## DESCRIPTION OF THE TASK
From the entries below, extract every line that includes the word "stays".

(Collected data entries)
■ ■ ■ ■ ■ ■ ■
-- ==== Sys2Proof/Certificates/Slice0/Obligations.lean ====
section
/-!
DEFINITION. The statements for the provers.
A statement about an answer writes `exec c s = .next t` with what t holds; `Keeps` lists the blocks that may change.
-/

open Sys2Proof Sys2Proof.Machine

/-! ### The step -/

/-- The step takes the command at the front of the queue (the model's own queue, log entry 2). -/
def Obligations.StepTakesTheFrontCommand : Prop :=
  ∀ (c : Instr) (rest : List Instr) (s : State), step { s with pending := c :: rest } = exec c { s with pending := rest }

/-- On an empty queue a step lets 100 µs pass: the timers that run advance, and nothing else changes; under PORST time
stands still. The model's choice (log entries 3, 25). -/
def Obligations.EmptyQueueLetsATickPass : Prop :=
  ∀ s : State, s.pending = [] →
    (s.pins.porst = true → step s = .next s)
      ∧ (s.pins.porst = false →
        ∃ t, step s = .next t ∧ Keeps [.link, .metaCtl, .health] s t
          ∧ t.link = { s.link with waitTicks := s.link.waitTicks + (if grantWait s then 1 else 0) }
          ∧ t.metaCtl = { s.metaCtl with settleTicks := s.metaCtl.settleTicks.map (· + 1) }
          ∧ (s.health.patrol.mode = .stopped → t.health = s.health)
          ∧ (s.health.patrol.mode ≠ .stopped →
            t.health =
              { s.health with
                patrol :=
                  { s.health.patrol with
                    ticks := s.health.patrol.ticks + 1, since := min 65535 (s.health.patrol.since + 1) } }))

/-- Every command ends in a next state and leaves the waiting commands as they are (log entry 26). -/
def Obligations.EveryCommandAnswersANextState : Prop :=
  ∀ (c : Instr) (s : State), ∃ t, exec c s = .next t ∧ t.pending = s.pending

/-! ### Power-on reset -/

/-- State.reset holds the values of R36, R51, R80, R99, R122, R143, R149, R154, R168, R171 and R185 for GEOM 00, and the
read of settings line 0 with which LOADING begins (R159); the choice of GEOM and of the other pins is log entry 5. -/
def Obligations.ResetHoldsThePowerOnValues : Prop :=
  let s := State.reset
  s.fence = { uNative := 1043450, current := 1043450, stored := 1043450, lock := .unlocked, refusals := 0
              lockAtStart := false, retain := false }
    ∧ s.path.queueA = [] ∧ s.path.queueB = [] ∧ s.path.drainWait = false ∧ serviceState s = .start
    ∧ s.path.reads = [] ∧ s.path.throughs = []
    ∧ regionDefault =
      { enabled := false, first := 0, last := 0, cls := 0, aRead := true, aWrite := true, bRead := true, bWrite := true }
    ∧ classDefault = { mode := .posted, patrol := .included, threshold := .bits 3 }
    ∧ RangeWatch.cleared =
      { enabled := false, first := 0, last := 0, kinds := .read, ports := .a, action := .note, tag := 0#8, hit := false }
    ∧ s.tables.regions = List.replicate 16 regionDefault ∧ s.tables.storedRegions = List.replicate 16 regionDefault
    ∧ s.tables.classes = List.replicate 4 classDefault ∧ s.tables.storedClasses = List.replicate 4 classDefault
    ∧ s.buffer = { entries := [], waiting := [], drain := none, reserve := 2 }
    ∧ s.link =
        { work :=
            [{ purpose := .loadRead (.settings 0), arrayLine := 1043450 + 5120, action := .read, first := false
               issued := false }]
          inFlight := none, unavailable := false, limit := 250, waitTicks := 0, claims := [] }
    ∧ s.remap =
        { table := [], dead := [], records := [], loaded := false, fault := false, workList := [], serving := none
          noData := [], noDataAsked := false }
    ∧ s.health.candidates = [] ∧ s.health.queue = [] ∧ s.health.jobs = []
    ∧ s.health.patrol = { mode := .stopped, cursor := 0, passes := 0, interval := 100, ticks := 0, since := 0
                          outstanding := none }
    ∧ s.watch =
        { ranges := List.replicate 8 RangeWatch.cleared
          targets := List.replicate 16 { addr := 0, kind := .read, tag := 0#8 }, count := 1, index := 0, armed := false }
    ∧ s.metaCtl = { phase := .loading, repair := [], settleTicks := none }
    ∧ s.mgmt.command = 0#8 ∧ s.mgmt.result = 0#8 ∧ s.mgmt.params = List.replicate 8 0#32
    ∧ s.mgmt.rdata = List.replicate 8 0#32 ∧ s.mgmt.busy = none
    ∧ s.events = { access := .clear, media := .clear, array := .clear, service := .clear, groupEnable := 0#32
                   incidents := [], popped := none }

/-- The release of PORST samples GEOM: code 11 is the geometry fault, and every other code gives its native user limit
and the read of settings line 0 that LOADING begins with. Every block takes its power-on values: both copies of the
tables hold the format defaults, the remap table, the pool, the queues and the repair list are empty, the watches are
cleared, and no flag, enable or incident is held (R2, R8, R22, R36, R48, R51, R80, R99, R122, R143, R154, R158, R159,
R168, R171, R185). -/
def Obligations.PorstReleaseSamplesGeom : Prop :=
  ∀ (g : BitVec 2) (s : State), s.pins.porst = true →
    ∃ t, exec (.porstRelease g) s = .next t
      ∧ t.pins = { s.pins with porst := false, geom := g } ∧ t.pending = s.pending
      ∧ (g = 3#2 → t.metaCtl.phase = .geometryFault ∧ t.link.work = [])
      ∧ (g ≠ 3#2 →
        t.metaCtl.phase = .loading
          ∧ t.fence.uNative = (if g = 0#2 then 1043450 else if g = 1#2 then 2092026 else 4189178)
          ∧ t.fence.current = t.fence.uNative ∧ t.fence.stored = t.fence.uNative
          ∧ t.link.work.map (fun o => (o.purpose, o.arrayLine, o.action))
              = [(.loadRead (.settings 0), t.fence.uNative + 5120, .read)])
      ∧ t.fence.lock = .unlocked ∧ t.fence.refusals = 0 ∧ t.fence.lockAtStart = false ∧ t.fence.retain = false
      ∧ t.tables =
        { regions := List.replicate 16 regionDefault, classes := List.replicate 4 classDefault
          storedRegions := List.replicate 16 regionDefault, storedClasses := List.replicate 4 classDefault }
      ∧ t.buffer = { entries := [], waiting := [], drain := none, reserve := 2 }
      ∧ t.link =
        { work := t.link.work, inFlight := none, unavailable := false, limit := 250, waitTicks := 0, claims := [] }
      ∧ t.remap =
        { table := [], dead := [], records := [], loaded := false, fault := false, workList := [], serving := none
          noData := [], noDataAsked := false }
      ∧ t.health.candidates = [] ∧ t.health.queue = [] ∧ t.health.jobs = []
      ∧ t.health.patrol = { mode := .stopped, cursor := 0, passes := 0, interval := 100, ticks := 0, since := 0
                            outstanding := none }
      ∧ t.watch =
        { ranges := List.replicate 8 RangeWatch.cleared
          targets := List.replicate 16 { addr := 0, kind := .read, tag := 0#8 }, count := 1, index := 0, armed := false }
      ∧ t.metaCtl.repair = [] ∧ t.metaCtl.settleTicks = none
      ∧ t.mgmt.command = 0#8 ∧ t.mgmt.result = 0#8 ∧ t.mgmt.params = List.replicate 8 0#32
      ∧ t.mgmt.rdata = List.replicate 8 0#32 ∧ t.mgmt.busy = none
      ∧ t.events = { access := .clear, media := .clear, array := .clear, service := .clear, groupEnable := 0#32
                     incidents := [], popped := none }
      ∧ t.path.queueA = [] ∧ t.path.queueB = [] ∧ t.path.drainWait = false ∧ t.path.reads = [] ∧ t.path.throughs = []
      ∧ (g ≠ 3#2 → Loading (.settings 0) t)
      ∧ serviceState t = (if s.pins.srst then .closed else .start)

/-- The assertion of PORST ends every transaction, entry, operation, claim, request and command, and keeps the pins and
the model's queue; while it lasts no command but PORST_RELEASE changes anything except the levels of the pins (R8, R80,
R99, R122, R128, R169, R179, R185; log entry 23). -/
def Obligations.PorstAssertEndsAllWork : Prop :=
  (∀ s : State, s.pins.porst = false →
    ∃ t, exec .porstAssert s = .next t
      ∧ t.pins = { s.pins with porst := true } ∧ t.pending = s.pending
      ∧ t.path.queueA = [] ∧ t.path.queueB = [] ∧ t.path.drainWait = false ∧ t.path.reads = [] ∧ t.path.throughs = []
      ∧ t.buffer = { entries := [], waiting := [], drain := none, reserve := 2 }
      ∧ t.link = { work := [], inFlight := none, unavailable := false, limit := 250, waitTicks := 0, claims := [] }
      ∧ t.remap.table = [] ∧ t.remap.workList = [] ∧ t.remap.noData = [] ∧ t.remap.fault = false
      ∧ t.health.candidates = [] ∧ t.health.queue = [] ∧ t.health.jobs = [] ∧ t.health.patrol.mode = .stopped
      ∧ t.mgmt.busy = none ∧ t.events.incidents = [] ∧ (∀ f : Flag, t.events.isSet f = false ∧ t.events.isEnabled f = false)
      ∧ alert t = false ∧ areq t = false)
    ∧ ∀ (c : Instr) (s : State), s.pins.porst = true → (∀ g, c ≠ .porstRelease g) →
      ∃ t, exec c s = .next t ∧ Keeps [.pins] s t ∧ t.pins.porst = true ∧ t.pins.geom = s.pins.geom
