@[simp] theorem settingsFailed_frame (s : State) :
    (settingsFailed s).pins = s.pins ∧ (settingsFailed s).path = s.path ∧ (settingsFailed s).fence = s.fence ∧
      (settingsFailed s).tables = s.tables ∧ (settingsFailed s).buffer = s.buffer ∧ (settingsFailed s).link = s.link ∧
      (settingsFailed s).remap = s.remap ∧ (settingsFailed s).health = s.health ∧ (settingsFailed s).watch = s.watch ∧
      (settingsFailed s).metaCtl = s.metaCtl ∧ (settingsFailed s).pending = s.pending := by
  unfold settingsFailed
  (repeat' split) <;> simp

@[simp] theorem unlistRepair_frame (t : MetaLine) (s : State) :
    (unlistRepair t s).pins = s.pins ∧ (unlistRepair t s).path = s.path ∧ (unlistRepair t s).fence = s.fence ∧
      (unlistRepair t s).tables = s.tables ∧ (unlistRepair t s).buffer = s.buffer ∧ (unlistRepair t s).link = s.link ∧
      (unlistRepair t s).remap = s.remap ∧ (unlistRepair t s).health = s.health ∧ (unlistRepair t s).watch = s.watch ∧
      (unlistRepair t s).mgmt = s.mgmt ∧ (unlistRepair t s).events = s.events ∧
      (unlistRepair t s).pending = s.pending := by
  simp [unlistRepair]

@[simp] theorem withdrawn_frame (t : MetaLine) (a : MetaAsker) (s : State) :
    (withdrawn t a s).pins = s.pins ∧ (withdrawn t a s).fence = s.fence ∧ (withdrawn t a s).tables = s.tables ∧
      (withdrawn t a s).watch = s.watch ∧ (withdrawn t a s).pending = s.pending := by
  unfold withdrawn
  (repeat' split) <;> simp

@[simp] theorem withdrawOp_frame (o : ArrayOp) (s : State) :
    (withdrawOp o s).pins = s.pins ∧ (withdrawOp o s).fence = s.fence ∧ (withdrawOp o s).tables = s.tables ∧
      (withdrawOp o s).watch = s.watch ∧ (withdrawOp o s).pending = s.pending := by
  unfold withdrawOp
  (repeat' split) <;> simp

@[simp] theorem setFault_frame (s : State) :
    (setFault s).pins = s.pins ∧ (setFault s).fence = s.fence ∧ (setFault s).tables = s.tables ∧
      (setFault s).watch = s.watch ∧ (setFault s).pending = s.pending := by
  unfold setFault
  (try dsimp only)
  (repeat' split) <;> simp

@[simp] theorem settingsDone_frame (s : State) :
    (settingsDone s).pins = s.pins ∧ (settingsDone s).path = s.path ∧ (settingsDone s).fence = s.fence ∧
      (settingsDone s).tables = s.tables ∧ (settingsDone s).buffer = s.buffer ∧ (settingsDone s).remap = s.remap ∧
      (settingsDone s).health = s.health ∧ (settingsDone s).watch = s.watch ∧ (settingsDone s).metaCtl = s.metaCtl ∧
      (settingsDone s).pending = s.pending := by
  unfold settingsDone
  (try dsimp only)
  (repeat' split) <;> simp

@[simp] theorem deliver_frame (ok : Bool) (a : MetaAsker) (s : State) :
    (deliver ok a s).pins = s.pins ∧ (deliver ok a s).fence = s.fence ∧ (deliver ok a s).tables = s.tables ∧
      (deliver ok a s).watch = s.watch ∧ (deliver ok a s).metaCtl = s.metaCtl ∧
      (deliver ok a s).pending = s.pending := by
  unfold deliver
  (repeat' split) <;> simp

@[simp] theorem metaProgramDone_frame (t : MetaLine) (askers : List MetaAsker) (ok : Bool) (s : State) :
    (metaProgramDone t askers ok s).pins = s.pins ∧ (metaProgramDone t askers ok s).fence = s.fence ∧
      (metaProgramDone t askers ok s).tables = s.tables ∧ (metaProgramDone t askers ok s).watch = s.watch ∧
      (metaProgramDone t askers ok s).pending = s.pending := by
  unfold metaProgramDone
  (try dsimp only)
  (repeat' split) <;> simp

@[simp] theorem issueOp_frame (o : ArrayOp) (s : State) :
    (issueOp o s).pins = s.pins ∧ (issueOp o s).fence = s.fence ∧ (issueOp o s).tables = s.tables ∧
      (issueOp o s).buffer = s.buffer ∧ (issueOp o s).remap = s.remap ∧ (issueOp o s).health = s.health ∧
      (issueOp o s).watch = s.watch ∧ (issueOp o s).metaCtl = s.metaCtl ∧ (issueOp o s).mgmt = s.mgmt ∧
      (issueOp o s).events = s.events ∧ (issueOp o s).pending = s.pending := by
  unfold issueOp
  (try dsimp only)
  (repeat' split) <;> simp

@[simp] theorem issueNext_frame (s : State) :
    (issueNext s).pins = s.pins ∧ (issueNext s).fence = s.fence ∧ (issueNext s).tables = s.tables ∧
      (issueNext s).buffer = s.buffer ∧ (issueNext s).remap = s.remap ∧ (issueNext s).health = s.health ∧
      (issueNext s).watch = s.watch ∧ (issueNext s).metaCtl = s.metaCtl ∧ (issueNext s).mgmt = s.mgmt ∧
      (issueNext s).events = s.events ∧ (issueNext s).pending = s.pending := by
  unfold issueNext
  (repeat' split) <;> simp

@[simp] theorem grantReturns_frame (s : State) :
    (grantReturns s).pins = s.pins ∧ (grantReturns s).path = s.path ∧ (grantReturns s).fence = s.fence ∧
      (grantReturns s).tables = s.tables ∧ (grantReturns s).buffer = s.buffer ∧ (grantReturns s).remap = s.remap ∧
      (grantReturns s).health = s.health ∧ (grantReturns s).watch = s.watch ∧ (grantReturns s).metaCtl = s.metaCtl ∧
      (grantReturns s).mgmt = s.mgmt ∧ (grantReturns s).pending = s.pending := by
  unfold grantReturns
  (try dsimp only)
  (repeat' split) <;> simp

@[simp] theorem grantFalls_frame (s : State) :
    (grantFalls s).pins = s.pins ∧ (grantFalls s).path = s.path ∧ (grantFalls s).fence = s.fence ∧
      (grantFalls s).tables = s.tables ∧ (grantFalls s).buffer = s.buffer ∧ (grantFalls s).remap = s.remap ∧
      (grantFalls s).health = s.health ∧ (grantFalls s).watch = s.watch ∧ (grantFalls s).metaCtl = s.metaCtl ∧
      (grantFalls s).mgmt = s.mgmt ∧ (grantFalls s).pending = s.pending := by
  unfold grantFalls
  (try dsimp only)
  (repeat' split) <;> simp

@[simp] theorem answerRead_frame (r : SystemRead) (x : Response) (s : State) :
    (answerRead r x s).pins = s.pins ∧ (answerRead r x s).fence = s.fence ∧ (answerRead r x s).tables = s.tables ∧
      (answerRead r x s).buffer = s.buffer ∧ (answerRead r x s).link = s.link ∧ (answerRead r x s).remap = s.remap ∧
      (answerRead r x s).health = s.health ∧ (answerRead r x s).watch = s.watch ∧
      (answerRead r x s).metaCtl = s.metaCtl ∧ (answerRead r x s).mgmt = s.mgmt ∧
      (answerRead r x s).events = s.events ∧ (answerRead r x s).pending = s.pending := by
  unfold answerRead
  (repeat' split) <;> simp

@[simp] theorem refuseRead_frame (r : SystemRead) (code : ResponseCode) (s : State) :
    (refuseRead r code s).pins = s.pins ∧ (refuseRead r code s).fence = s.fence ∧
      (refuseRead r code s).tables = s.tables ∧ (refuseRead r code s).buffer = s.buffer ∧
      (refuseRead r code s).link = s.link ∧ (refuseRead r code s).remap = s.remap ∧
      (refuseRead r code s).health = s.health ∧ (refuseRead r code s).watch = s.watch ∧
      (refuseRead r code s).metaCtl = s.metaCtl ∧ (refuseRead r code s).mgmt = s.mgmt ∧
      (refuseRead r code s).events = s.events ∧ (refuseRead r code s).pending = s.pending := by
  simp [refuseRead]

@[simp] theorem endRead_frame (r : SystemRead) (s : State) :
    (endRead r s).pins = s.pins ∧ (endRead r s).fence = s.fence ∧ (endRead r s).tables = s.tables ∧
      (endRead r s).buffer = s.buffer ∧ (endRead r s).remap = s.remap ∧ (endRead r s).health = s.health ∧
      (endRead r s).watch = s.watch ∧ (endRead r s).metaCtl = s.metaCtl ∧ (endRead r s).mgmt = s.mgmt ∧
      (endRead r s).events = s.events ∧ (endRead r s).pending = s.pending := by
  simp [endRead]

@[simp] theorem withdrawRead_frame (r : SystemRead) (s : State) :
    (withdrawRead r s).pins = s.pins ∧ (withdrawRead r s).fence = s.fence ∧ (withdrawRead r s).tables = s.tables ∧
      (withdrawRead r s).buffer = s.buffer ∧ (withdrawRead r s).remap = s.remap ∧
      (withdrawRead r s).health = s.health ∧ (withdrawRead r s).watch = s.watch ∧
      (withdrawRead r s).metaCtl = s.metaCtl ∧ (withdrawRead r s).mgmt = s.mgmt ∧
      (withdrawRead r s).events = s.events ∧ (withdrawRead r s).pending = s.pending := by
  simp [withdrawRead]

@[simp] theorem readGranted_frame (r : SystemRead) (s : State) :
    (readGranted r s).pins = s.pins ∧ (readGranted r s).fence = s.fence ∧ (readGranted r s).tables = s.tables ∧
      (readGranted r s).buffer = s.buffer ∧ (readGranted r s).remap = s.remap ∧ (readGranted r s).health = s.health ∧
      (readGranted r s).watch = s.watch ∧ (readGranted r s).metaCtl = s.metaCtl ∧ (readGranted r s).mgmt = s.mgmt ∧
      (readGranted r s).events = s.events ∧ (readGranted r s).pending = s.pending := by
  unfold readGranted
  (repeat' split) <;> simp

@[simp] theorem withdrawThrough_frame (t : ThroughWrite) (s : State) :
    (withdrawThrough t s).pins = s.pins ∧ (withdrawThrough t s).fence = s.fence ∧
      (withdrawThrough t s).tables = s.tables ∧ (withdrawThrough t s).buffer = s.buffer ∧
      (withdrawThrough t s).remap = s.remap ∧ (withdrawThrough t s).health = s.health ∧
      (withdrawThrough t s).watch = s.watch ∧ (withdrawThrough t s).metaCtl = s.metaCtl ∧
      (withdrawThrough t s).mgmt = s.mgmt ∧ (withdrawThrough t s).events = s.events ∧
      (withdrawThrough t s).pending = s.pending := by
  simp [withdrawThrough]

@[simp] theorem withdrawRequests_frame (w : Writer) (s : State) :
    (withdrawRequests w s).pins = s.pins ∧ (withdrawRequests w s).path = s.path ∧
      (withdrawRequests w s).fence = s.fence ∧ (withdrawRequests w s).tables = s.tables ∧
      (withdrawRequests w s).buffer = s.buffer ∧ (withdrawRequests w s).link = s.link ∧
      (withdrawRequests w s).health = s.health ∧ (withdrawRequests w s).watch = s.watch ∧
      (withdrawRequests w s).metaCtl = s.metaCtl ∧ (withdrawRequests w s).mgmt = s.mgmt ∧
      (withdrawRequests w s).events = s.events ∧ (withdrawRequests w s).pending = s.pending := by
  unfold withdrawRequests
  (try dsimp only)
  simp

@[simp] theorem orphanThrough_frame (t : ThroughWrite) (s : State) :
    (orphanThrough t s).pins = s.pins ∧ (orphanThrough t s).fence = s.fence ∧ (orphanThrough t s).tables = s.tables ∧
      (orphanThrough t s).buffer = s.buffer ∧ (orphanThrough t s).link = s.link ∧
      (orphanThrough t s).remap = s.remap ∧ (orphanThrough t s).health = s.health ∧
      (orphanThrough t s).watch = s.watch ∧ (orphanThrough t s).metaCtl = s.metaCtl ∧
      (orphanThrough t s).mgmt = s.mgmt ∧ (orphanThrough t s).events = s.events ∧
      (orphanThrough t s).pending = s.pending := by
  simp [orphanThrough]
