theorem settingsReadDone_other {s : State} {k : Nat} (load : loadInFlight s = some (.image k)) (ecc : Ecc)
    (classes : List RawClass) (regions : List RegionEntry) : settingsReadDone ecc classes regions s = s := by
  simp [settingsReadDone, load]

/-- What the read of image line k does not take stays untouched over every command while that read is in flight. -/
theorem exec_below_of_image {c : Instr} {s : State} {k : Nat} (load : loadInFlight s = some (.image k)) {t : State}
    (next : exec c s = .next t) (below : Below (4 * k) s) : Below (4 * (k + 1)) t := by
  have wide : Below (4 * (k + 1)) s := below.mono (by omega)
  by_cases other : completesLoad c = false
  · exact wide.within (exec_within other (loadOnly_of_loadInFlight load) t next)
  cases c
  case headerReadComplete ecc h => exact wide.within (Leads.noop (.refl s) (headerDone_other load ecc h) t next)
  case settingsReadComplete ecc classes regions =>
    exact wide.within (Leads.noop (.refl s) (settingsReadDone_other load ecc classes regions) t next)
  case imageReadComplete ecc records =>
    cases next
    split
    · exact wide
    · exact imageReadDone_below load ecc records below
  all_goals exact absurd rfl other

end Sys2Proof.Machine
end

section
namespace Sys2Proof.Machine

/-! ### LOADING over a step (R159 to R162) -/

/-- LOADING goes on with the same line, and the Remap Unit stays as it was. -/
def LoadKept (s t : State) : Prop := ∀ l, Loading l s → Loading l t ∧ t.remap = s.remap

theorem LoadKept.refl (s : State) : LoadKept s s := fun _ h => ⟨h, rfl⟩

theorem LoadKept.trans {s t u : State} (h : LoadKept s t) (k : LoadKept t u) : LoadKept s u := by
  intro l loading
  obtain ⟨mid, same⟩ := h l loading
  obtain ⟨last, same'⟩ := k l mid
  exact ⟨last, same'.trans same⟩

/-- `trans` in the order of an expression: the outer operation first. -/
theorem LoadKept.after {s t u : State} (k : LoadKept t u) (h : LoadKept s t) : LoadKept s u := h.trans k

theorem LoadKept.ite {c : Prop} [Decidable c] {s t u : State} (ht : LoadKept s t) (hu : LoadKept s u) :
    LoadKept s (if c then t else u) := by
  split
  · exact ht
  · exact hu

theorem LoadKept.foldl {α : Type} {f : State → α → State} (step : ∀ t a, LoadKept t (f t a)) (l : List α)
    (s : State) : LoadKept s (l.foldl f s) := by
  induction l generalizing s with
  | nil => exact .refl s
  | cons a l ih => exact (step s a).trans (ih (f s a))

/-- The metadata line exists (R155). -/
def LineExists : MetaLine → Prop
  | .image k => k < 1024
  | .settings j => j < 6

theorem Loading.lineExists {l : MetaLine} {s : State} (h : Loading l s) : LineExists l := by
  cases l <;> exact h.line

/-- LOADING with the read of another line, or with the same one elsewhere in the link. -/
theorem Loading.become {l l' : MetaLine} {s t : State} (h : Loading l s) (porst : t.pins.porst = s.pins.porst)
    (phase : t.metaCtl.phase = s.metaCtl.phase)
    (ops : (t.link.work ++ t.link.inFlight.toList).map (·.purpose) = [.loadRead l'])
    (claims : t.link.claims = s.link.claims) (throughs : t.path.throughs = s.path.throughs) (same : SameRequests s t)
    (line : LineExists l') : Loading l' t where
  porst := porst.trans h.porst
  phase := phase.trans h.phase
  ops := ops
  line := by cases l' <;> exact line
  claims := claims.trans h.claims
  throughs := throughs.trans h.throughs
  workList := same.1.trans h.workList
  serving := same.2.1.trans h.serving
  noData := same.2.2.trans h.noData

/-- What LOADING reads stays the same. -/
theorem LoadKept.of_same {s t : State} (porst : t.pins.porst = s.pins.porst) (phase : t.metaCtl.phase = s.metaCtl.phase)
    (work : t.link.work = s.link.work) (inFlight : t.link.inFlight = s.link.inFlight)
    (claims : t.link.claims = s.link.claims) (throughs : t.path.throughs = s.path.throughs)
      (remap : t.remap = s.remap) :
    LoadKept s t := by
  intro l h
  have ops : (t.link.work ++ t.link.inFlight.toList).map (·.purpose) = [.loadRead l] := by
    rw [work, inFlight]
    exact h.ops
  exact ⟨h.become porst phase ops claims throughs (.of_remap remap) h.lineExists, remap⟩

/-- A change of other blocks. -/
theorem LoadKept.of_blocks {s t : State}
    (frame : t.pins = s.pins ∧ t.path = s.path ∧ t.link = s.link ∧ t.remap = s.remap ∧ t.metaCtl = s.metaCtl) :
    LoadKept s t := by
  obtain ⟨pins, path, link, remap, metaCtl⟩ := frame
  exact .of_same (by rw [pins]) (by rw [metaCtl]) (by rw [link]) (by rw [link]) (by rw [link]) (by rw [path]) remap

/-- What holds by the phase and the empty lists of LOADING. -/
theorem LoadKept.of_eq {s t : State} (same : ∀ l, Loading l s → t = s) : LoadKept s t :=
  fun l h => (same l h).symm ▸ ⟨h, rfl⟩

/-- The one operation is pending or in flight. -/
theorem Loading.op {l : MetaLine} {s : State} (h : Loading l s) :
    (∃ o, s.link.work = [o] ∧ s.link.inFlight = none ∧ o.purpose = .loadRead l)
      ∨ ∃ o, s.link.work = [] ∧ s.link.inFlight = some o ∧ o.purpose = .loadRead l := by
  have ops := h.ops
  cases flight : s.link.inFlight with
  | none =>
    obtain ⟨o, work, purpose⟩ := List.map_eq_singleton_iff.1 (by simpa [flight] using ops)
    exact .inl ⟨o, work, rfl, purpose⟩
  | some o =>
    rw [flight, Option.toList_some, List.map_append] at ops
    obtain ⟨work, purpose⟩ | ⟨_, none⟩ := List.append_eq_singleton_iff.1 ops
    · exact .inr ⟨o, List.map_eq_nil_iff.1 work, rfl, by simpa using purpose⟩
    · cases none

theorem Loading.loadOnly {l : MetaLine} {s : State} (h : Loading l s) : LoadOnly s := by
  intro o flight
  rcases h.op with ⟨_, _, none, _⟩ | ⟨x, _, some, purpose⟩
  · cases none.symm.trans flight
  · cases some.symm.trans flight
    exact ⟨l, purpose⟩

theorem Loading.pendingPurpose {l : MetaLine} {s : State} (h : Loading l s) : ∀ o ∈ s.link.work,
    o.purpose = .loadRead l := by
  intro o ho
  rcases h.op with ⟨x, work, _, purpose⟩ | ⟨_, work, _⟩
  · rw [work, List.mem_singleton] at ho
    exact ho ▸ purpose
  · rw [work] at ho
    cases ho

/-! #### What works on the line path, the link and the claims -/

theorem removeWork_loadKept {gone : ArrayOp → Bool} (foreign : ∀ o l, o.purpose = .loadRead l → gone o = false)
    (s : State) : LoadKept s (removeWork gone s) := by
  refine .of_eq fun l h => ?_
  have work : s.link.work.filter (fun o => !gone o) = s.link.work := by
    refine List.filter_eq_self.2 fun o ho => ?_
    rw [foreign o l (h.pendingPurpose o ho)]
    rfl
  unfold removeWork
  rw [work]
■ ■ ■ ■ ■ ■ ■
## EXERCISE RESPONSE
/-- What the read of image line k does not take stays untouched over every command while that read is in flight. -/
/-- LOADING goes on with the same line, and the Remap Unit stays as it was. -/
/-- What LOADING reads stays the same. -/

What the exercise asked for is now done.